CAPITAL ONE FINANCIAL CORPORATION

Annual Meeting of Stockholders

Thursday, April 28, 2005

10:00 a.m.

Fairview Park Marriott Hotel,

3111 Fairview Park Drive,

Falls Church, Virginia 22042.

 

Capital One Financial Corporation offers three convenient ways to vote your shares: by mail, by telephone or electronically via the Internet. Voting by telephone or via the Internet will eliminate the need to mail voted cards.

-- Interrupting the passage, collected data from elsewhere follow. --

/-! ### `deassertIrq` -/

@[simp] theorem deassertIrq_inbox (s : State) : (deassertIrq s).inbox = s.inbox := rfl
@[simp] theorem deassertIrq_outbox (s : State) : (deassertIrq s).outbox = s.outbox := rfl
@[simp] theorem deassertIrq_davPc (s : State) : (deassertIrq s).davPc = s.davPc := rfl
@[simp] theorem deassertIrq_davDsp (s : State) : (deassertIrq s).davDsp = s.davDsp := rfl
@[simp] theorem deassertIrq_dspBusy (s : State) : (deassertIrq s).dspBusy = s.dspBusy := rfl
@[simp] theorem deassertIrq_currentCommand (s : State) : (deassertIrq s).currentCommand = s.currentCommand := rfl
@[simp] theorem deassertIrq_currentCommandIndex (s : State) : (deassertIrq s).currentCommandIndex = s.currentCommandIndex := rfl
@[simp] theorem deassertIrq_testRegister (s : State) : (deassertIrq s).testRegister = s.testRegister := rfl
@[simp] theorem deassertIrq_dmaInterval (s : State) : (deassertIrq s).dmaInterval = s.dmaInterval := rfl
@[simp] theorem deassertIrq_dmaIntervalTrim (s : State) : (deassertIrq s).dmaIntervalTrim = s.dmaIntervalTrim := rfl
@[simp] theorem deassertIrq_dmaBlockSize (s : State) : (deassertIrq s).dmaBlockSize = s.dmaBlockSize := rfl
@[simp] theorem deassertIrq_dmaSampleCount (s : State) : (deassertIrq s).dmaSampleCount = s.dmaSampleCount := rfl
@[simp] theorem deassertIrq_dmaSampleCountRx (s : State) : (deassertIrq s).dmaSampleCountRx = s.dmaSampleCountRx := rfl
@[simp] theorem deassertIrq_timeConstant (s : State) : (deassertIrq s).timeConstant = s.timeConstant := rfl
@[simp] theorem deassertIrq_sampleRate (s : State) : (deassertIrq s).sampleRate = s.sampleRate := rfl
@[simp] theorem deassertIrq_sampleStep (s : State) : (deassertIrq s).sampleStep = s.sampleStep := rfl
@[simp] theorem deassertIrq_sampleFactor (s : State) : (deassertIrq s).sampleFactor = s.sampleFactor := rfl
@[simp] theorem deassertIrq_sampleOffset (s : State) : (deassertIrq s).sampleOffset = s.sampleOffset := rfl
@[simp] theorem deassertIrq_autoinit (s : State) : (deassertIrq s).autoinit = s.autoinit := rfl
@[simp] theorem deassertIrq_dmaEnabled (s : State) : (deassertIrq s).dmaEnabled = s.dmaEnabled := rfl
@[simp] theorem deassertIrq_resetState (s : State) : (deassertIrq s).resetState = s.resetState := rfl
@[simp] theorem deassertIrq_fifo (s : State) : (deassertIrq s).fifo = s.fifo := rfl
@[simp] theorem deassertIrq_head (s : State) : (deassertIrq s).head = s.head := rfl
@[simp] theorem deassertIrq_tail (s : State) : (deassertIrq s).tail = s.tail := rfl
@[simp] theorem deassertIrq_frameCount (s : State) : (deassertIrq s).frameCount = s.frameCount := rfl
@[simp] theorem deassertIrq_frame (s : State) : (deassertIrq s).frame = s.frame := rfl
@[simp] theorem deassertIrq_irq (s : State) : (deassertIrq s).irq = false := rfl
@[simp] theorem deassertIrq_pacePending (s : State) : (deassertIrq s).pacePending = s.pacePending := rfl
@[simp] theorem deassertIrq_dmaReq (s : State) : (deassertIrq s).dmaReq = s.dmaReq := rfl
@[simp] theorem deassertIrq_diagLog (s : State) : (deassertIrq s).diagLog = s.diagLog := rfl
@[simp] theorem deassertIrq_irqAssertCount (s : State) : (deassertIrq s).irqAssertCount = s.irqAssertCount := rfl
@[simp] theorem deassertIrq_pollOp (s : State) : (deassertIrq s).pollOp = s.pollOp := rfl
@[simp] theorem deassertIrq_pullArmed (s : State) : (deassertIrq s).pullArmed = s.pullArmed := rfl
@[simp] theorem deassertIrq_n (s : State) : (deassertIrq s).n = s.n := rfl
@[simp] theorem deassertIrq_buf (s : State) : (deassertIrq s).buf = s.buf := rfl
@[simp] theorem deassertIrq_waitPolls (s : State) : (deassertIrq s).waitPolls = s.waitPolls := rfl
@[simp] theorem deassertIrq_params (s : State) : (deassertIrq s).params = s.params := rfl
@[simp] theorem deassertIrq_script (s : State) : (deassertIrq s).script = s.script := rfl
@[simp] theorem deassertIrq_draws (s : State) : (deassertIrq s).draws = s.draws := rfl
@[simp] theorem deassertIrq_answer (s : State) : (deassertIrq s).answer = s.answer := rfl
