-- ==== Sys2Proof/Laws/Memory.lean ====
section
/-! SUPPORT. Byte storage: a read after a write, and the canonical form is kept by every operation on it. -/

namespace Sys2Proof.Machine

/-- What a write of a cell stores: the written byte at its address, every other address as before. -/
theorem memory_read_write (m : List Host.Cell) (x y : Nat) (v : Byte) :
    Memory.read (Memory.write m x v) y = if y = x then some v else Memory.read m y := by
  induction m with
  | nil => rfl
  | cons c rest ih =>
    obtain ⟨a, w⟩ := c
    by_cases hlt : x < a
    · rw [Memory.write, if_pos hlt, Memory.read]
    · by_cases heq : x = a
      · subst heq
        rw [Memory.write, if_neg hlt, if_pos rfl, Memory.read, Memory.read]
        split_ifs <;> rfl
      · rw [Memory.write, if_neg hlt, if_neg heq, Memory.read, ih, Memory.read]
        by_cases hy : y = a
        · rw [if_pos hy, if_neg (by omega), if_pos hy]
        · rw [if_neg hy, if_neg hy]

/-- Every cell of a written memory is the new one or an old one. -/
theorem memory_mem_write (m : List Host.Cell) (x : Nat) (v : Byte) (c : Host.Cell) (h : c ∈ Memory.write m x v) :
    c = (x, v) ∨ c ∈ m := by
  induction m with
  | nil => simpa [Memory.write] using h
  | cons d rest ih =>
    simp only [Memory.write] at h
    split_ifs at h
    · simpa using h
    · rcases List.mem_cons.1 h with h | h
      · exact .inl h
      · exact .inr (List.mem_cons_of_mem _ h)
    · rcases List.mem_cons.1 h with h | h
      · exact .inr (h ▸ List.mem_cons_self)
      · exact (ih h).imp_right (List.mem_cons_of_mem _)

/-- A write keeps the canonical form. -/
theorem memory_wf_write (m : List Host.Cell) (hm : Memory.wf m) (x : Nat) (hx : x < Config.fifoCapacity) (v : Byte) :
    Memory.wf (Memory.write m x v) := by
  refine ⟨?_, fun c hc => ?_⟩
  · induction m with
    | nil => simp [Memory.write]
    | cons d rest ih =>
      obtain ⟨a, w⟩ := d
      have hrest : Memory.wf rest := ⟨hm.1.of_cons, fun d hd => hm.2 d (List.mem_cons_of_mem _ hd)⟩
      have hlt : ∀ c ∈ rest, a < c.1 := (List.pairwise_cons.1 hm.1).1
      simp only [Memory.write]
      split_ifs with h1 h2
      · refine List.pairwise_cons.2 ⟨fun c hc => ?_, hm.1⟩
        rcases List.mem_cons.1 hc with rfl | hc
        · exact h1
        · exact h1.trans (hlt c hc)
      · subst h2
        exact List.pairwise_cons.2 ⟨fun c hc => hlt c hc, hrest.1⟩
      · refine List.pairwise_cons.2 ⟨fun c hc => ?_, ih hrest⟩
        rcases memory_mem_write _ _ _ _ hc with rfl | hc
        · exact lt_of_le_of_ne (Nat.le_of_not_lt h1) (Ne.symm h2)
        · exact hlt c hc
  · rcases memory_mem_write _ _ _ _ hc with rfl | hc
    · exact hx
    · exact hm.2 c hc

/-- A FIFO write keeps the canonical form: an index is always in range (R72). -/
theorem fifoWrite_wf (s : State) (hs : Memory.wf s.fifo) (a : Index) (v : Byte) :
    Memory.wf (fifoWrite a v s).fifo :=
  memory_wf_write _ hs _ a.isLt v

/-- A push keeps the canonical form. -/
theorem fifoPush_wf (s : State) (hs : Memory.wf s.fifo) (b : Byte) : Memory.wf (fifoPush b s).fifo := by
  rw [fifoPush_fifo]
  exact memory_wf_write _ hs _ s.tail.isLt b

/-- What a push leaves at each address (R133). -/
theorem fifoRead_fifoPush (s : State) (b : Byte) (a : Nat) :
    fifoRead (fifoPush b s) a = if a = s.tail.toNat then b else fifoRead s a := by
  rw [fifoRead, fifoPush_fifo, memory_read_write]
  split_ifs <;> rfl

/-- Memory is canonical after power-on. -/
theorem reset_fifo_wf : Memory.wf State.reset.fifo := by decide

end Sys2Proof.Machine
end

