-- ==== Sys2Proof/Laws/Operands.lean ====
section
/-! SUPPORT. Operand forms and exact arithmetic: parameter assembly, the ranges of the rate formulas, and what
the resampling loop, the stereo copy and the secondary fill produce. -/

namespace Sys2Proof.Machine

/-! ### Parameter bytes -/

@[simp] theorem lowParam_toNat (v : Byte) : (lowParam v).toNat = v.toNat := by
  have := v.isLt
  simp only [lowParam, BitVec.toNat_setWidth]
  omega

@[simp] theorem highParam_toNat (v : Byte) (r : BitVec 16) :
    (highParam v r).toNat = r.toNat % 256 + 256 * v.toNat := by
  have h : (highParam v r).toNat = v.toNat <<< 8 ||| (r.extractLsb' 0 8).toNat := BitVec.toNat_append ..
  rw [h, Nat.shiftLeft_eq, Nat.mul_comm, ← Nat.two_pow_add_eq_or_of_lt (BitVec.isLt _)]
  simp
  omega

/-! ### The rate formulas (R182, R183) -/

theorem rateOf_le (v : Byte) : rateOf v ≤ 1000000 := Nat.div_le_self _ _

theorem le_rateOf (v : Byte) : 3906 ≤ rateOf v := by
  have := v.isLt
  rw [rateOf, Nat.le_div_iff_mul_le (by simp only [Config.tcBase]; omega)]
  simp only [Config.tcBase, Config.usPerSecond]
  omega

/-- `dma_interval` is `256 - v` for every time constant. -/
theorem intervalOf_rateOf (v : Byte) : intervalOf (rateOf v) = 256 - v.toNat := by
  have hv := v.isLt
  have hr := le_rateOf v
  have h1 := Nat.div_mul_le_self 1000000 (256 - v.toNat)
  have h2 := Nat.lt_div_mul_add (a := 1000000) (b := 256 - v.toNat) (by omega)
  have e : 1000000 / (256 - v.toNat) = rateOf v := rfl
  rw [e] at h1 h2
  rw [intervalOf, Config.usPerSecond]
  apply Nat.div_eq_of_lt_le
  · rwa [Nat.mul_comm]
  · rw [Nat.succ_mul, Nat.mul_comm]
    omega

theorem stepOf_le (sampleRate outputRate : Nat) : stepOf sampleRate outputRate ≤ sampleRate * 65536 :=
  Nat.div_le_self _ _

/-- Below the rates of R9 the step is at least 244. -/
theorem le_stepOf (sampleRate outputRate : Nat) (h1 : 3906 ≤ sampleRate) (h2 : 1 ≤ outputRate)
    (h3 : outputRate < 2 ^ 20) : 244 ≤ stepOf sampleRate outputRate := by
  rw [stepOf, Nat.le_div_iff_mul_le (by omega)]
  simp only [Config.fracBits]
  omega

/-- Below the rates of R9 the factor is at most 273. -/
theorem factorOf_le (sampleRate outputRate : Nat) (h1 : 3906 ≤ sampleRate) (h3 : outputRate < 2 ^ 20) :
    factorOf sampleRate outputRate ≤ 273 := by
  have h : outputRate / sampleRate < 269 := by
    rw [Nat.div_lt_iff_lt_mul (by omega)]
    omega
  simp only [factorOf, Config.factorMargin]
  omega

/-! ### Frames -/

@[simp] theorem stereo_length (l : List Sample) : (stereo l).length = 2 * l.length := by
  induction l with
  | nil => rfl
  | cons x rest ih => simp [stereo, ih]; omega

/-- Sample `j` of the mono stream stands on both channels. -/
theorem stereo_getElem? (l : List Sample) (j : Nat) :
    (stereo l)[2 * j]? = l[j]? ∧ (stereo l)[2 * j + 1]? = l[j]? := by
  induction l generalizing j with
  | nil => simp [stereo]
  | cons x rest ih =>
    cases j with
    | zero => simp [stereo]
    | succ j => simpa [stereo, Nat.mul_add] using ih j

@[simp] theorem secondaryFill_length (k : Nat) (sec : List Sample) : (secondaryFill k sec).length = k := by
  induction k generalizing sec with
  | zero => rfl
  | succ k ih => cases sec <;> simp [secondaryFill, ih]

/-- Value `j` of the secondary stream: zero beyond the end of what was given. -/
theorem secondaryFill_getElem? (k : Nat) (sec : List Sample) (j : Nat) (h : j < k) :
    (secondaryFill k sec)[j]? = some (sec.getD j 0) := by
  induction k generalizing sec j with
  | zero => omega
  | succ k ih =>
    cases sec <;> cases j
    · rfl
    · simpa [secondaryFill] using ih [] _ (Nat.lt_of_succ_lt_succ h)
    · rfl
    · simpa [secondaryFill] using ih _ _ (Nat.lt_of_succ_lt_succ h)

/-- Value `k` of a mixed frame is the wrapped sum (R216). -/
theorem mix_getElem? (a b : List Sample) (k : Nat) (x y : Sample) (hx : a[k]? = some x) (hy : b[k]? = some y) :
    (mix a b)[k]? = some (x + y) := by
  simp [mix, List.getElem?_zipWith, hx, hy]

@[simp] theorem mix_length (a b : List Sample) : (mix a b).length = min a.length b.length := by
  simp [mix]

theorem orSilence_of_ne_nil (l : List Sample) (h : l ≠ []) : orSilence l = l := by
  cases l with
  | nil => exact absurd rfl h
  | cons x rest => rfl

theorem orSilence_length_pos (l : List Sample) : 1 ≤ (orSilence l).length := by
  cases l <;> simp [orSilence]

/-- Entry `k` of the destination of a pop. -/
theorem overlay_getElem (dst : Vector Byte 4) (bs : List Byte) (k : Fin 4) :
    (overlay dst bs)[k] = bs.getD k.val dst[k] := by
  fin_cases k <;> rfl

/-- A pop that copies nothing leaves its destination. -/
@[simp] theorem overlay_nil (dst : Vector Byte 4) : overlay dst [] = dst := by
  ext i hi
  interval_cases i <;> simp [overlay]

/-! ### The resampling loop (R213) -/

/-- All the loop does: how many samples it gives, where it leaves the position, which byte each sample is, and
why it ends. -/
theorem resample_spec (buf : Vector Byte 4) (n : Fin 5) (start : BitVec 48) (step : BitVec 64) (left : Nat)
    (offset : BitVec 64) (samples : List Sample) (final : BitVec 64)
    (h : resample buf n start step left offset = (samples, final)) :
    samples.length ≤ left ∧ final = offset + BitVec.ofNat 64 samples.length * step ∧
    (∀ j, j < samples.length → ∃ k : Fin 4, k.val < n.val ∧
      k.val = (wholePart (offset + BitVec.ofNat 64 j * step) - start).toNat ∧ samples[j]? = some (pcm buf[k])) ∧
    (samples.length = left ∨
      n.val ≤ (wholePart (offset + BitVec.ofNat 64 samples.length * step) - start).toNat) := by
  induction left generalizing offset samples final with
  | zero =>
    cases h
    simp
  | succ left ih =>
    simp only [resample] at h
    split_ifs at h with hidx
    · rcases hr : resample buf n start step left (offset + step) with ⟨rest, last⟩
      simp only [hr, Prod.mk.injEq] at h
      obtain ⟨rfl, rfl⟩ := h
      have hstep (j : Nat) : offset + BitVec.ofNat 64 (j + 1) * step = offset + step + BitVec.ofNat 64 j * step := by
        rw [BitVec.ofNat_add, BitVec.add_mul, BitVec.one_mul, BitVec.add_assoc, BitVec.add_comm step]
      obtain ⟨h1, h2, h3, h4⟩ := ih _ _ _ hr
      refine ⟨by simpa using h1, by rw [List.length_cons, hstep, h2], fun j hj => ?_, ?_⟩
      · cases j with
        | zero =>
          refine ⟨⟨(wholePart offset - start).toNat, by omega⟩, hidx, by simp, by simp⟩
        | succ j =>
          obtain ⟨k, hk1, hk2, hk3⟩ := h3 j (by simpa using hj)
          exact ⟨k, hk1, by rw [hstep, hk2], by simpa using hk3⟩
      · rw [List.length_cons, hstep]
        exact h4.imp (by omega) id
    · cases h
      exact ⟨by simp, by simp, by simp, .inr (by simpa using hidx)⟩

end Sys2Proof.Machine
end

To vote by telephone or via the Internet, please have this card and your social security number available.

 

1. To vote by telephone:

 

    Using a touch-tone telephone, dial 1-877-PRX-VOTE (1-877-779-8683).

 

2. To vote by Internet:

 

    Log on to the Internet and go to the web site http://www.eproxyvote.com/cof.

 

Both the telephone and the Internet voting systems preserve the confidentiality of your vote and will confirm your voting instructions with you before submission. If you vote online, you will have the opportunity to consent to electronic delivery of next year’s annual meeting materials.

 

In order to receive future proxy materials and annual reports electronically, please visit www.econsent.com/cof to register. To complete the enrollment, you will need your U.S. taxpayer identification number and the Account Number which appears on your check stub/Dividend Reinvestment and/or Stock Purchase Plan statement.


YOUR VOTE IS IMPORTANT TO US. THANK YOU FOR VOTING.